Un échantillon avait 0,207 % de lectures chimériques, tandis que les 15 autres échantillons avaient moins de 0,06 % de lectures chimériques totales, ce qui suggère que les lectures chimériques étaient généralement rares. Par rapport à in vivo conditions, même ces taux pourraient surestimer les lectures chimériques en raison des lignées cellulaires utilisées dans l’analyse.
En outre, les chercheurs ont étudié comment les séquences d’ARN viral et hôte étaient jointes dans les lectures chimériques. Ils ont observé que les séquences chimériques n’étaient pas un mélange égal de séquences sens positives et négatives, et qu’elles contenaient 92,24 % de séquences sens positives dérivées de l’hôte. Les gènes hôtes hautement exprimés et les gènes d’ARN structuraux ont probablement plus de chances d’être observés dans les lectures d’ARN chimérique. Ces découvertes suggéraient donc que le processus de formation de chimère était stochastique sans préférence pour commencer avec des séquences hôtes ou virales, et des gènes hautement exprimés formaient des séquences chimériques à une fréquence plus élevée.
Dans les lectures chimériques, les séquences dérivées du virus étaient annotées ARN sens positif et séquences dérivées de l’hôte ARN sens négatif. Une analyse plus poussée a montré que les quelques lectures dérivées de l’hôte annotées comme ARN de sens négatif étaient de longs ARN non codants trouvés dans les lectures brutes. il est donc peu probable que ces séquences de sens négatif aient été mal annotées plutôt que dérivées d’ARN de sens négatif et cela a en outre validé la structure des séquences chimériques hôte-virale. Sur la base de ces résultats, les chercheurs ont conclu que ces séquences chimériques hôte-virale ont été créées à partir d’événements de commutation de matrice de brin positif à brin positif.
conclusion
Les résultats de l’étude ont montré que la formation d’ARNm chimériques hôtes-viraux pouvait être des événements transitoires sans impact à long terme sur l’aptitude virale.

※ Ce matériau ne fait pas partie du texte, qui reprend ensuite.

-- ==== Sys2Proof/Laws/Decode.lean ====
section
/-! SUPPORT. The fields of a word as arithmetic on its number (rule R51), and of the words the encoder makes. -/

namespace Sys2Proof

theorem opClass_toNat (iw : Word) : (opClass iw).toNat = iw.toNat / 4096 := by
  have := iw.isLt
  simp only [opClass, BitVec.extractLsb'_toNat, Nat.shiftRight_eq_div_pow]
  omega

theorem fieldX_val (iw : Word) : (fieldX iw).val = iw.toNat / 256 % 16 := by
  show (iw.extractLsb' 8 4).toNat = _
  simp only [BitVec.extractLsb'_toNat, Nat.shiftRight_eq_div_pow]

theorem fieldY_val (iw : Word) : (fieldY iw).val = iw.toNat / 16 % 16 := by
  show (iw.extractLsb' 4 4).toNat = _
  simp only [BitVec.extractLsb'_toNat, Nat.shiftRight_eq_div_pow]

theorem opMinor_toNat (iw : Word) : (opMinor iw).toNat = iw.toNat % 16 := by
  simp only [opMinor, BitVec.extractLsb'_toNat, Nat.shiftRight_zero]

theorem fieldAddr_toNat (iw : Word) : (fieldAddr iw).toNat = iw.toNat % 4096 := by
  simp only [fieldAddr, BitVec.extractLsb'_toNat, Nat.shiftRight_zero]

theorem fieldKk_toNat (iw : Word) : (fieldKk iw).toNat = iw.toNat % 256 := by
  simp only [fieldKk, BitVec.extractLsb'_toNat, Nat.shiftRight_zero]

theorem wordOfBytes_toNat (hi lo : Byte) : (wordOfBytes hi lo).toNat = hi.toNat * 256 + lo.toNat := by
  have := lo.isLt
  simp only [wordOfBytes, BitVec.toNat_append]
  rw [← Nat.shiftLeft_add_eq_or_of_lt this, Nat.shiftLeft_eq]

theorem encodeA_toNat (c : BitVec 4) (addr : Addr) : (encodeA c addr).toNat = c.toNat * 4096 + addr.toNat := by
  have := addr.isLt
  simp only [encodeA, BitVec.toNat_append]
  rw [← Nat.shiftLeft_add_eq_or_of_lt this, Nat.shiftLeft_eq]

theorem encodeXK_toNat (c : BitVec 4) (x : RegIdx) (kk : Byte) :
    (encodeXK c x kk).toNat = c.toNat * 4096 + x.val * 256 + kk.toNat := by
  have hk := kk.isLt
  have hx : (BitVec.ofFin x : BitVec 4).toNat < 2 ^ 4 := BitVec.isLt _
  simp only [encodeXK, BitVec.toNat_append]
  rw [← Nat.shiftLeft_add_eq_or_of_lt hk, ← Nat.shiftLeft_add_eq_or_of_lt hx]
  simp only [Nat.shiftLeft_eq, BitVec.toNat_ofFin]
  omega

theorem encodeXY_toNat (c : BitVec 4) (x y : RegIdx) (minor : BitVec 4) :
    (encodeXY c x y minor).toNat = c.toNat * 4096 + x.val * 256 + y.val * 16 + minor.toNat := by
  have hm := minor.isLt
  have hx : (BitVec.ofFin x : BitVec 4).toNat < 2 ^ 4 := BitVec.isLt _
  have hy : (BitVec.ofFin y : BitVec 4).toNat < 2 ^ 4 := BitVec.isLt _
  simp only [encodeXY, BitVec.toNat_append]
  rw [← Nat.shiftLeft_add_eq_or_of_lt hm, ← Nat.shiftLeft_add_eq_or_of_lt hy, ← Nat.shiftLeft_add_eq_or_of_lt hx]
  simp only [Nat.shiftLeft_eq, BitVec.toNat_ofFin]
  omega

end Sys2Proof
end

De plus, bien que peu répandues, des insertions d’ARNr 18S et 28S dérivées de l’hôte ont été identifiées dans certaines variantes circulantes du SARS-CoV-2, indiquant que le matériel génétique humain pourrait être une source d’insertions génomiques dans le SARS-CoV-2. Notamment, les ARNr ont été une source d’insertions dans les génomes de la grippe, entraînant dans certains cas des variantes virales beaucoup plus pathogènes.
L’étude a démontré que des séquences chimériques virales-hôtes se sont formées par le biais d’événements stochastiques de commutation de modèle RdRp. Les mécanismes à l’œuvre dans ces événements n’étaient pas clairs et justifiaient des travaux supplémentaires, compte tenu de l’importance potentielle de ces processus dans l’évolution virale et l’émergence de nouvelles variantes.
On sait que le SRAS-CoV-2 forme des vésicules à double membrane en utilisant les ARNr hôtes lors de sa réplication car ces molécules sont abondantes dans les cellules hôtes. Les auteurs ont émis l’hypothèse qu’un phénomène similaire pourrait être impliqué dans les insertions dérivées d’ARNr humain dans le génome du SRAS-CoV-2, mais la formation de vésicules à double membrane par le SRAS-CoV-2 a compliqué ce processus. En l’absence de preuves, une étude plus approfondie de ce phénomène est justifiée dans de futures études.
Dans l’ensemble, les résultats de l’étude ont soutenu l’hypothèse selon laquelle certaines insertions du SRAS-CoV-2 sont dérivées de matériel génétique humain, soulignant l’importance potentielle des insertions dérivées de l’hôte dans l’évolution virale.
*Avis important
bioRxiv publie des rapports scientifiques préliminaires qui ne sont pas évalués par des pairs et, par conséquent, ne doivent pas être considérés comme concluants, guider la pratique clinique/les comportements liés à la santé, ou traités comme des informations établies.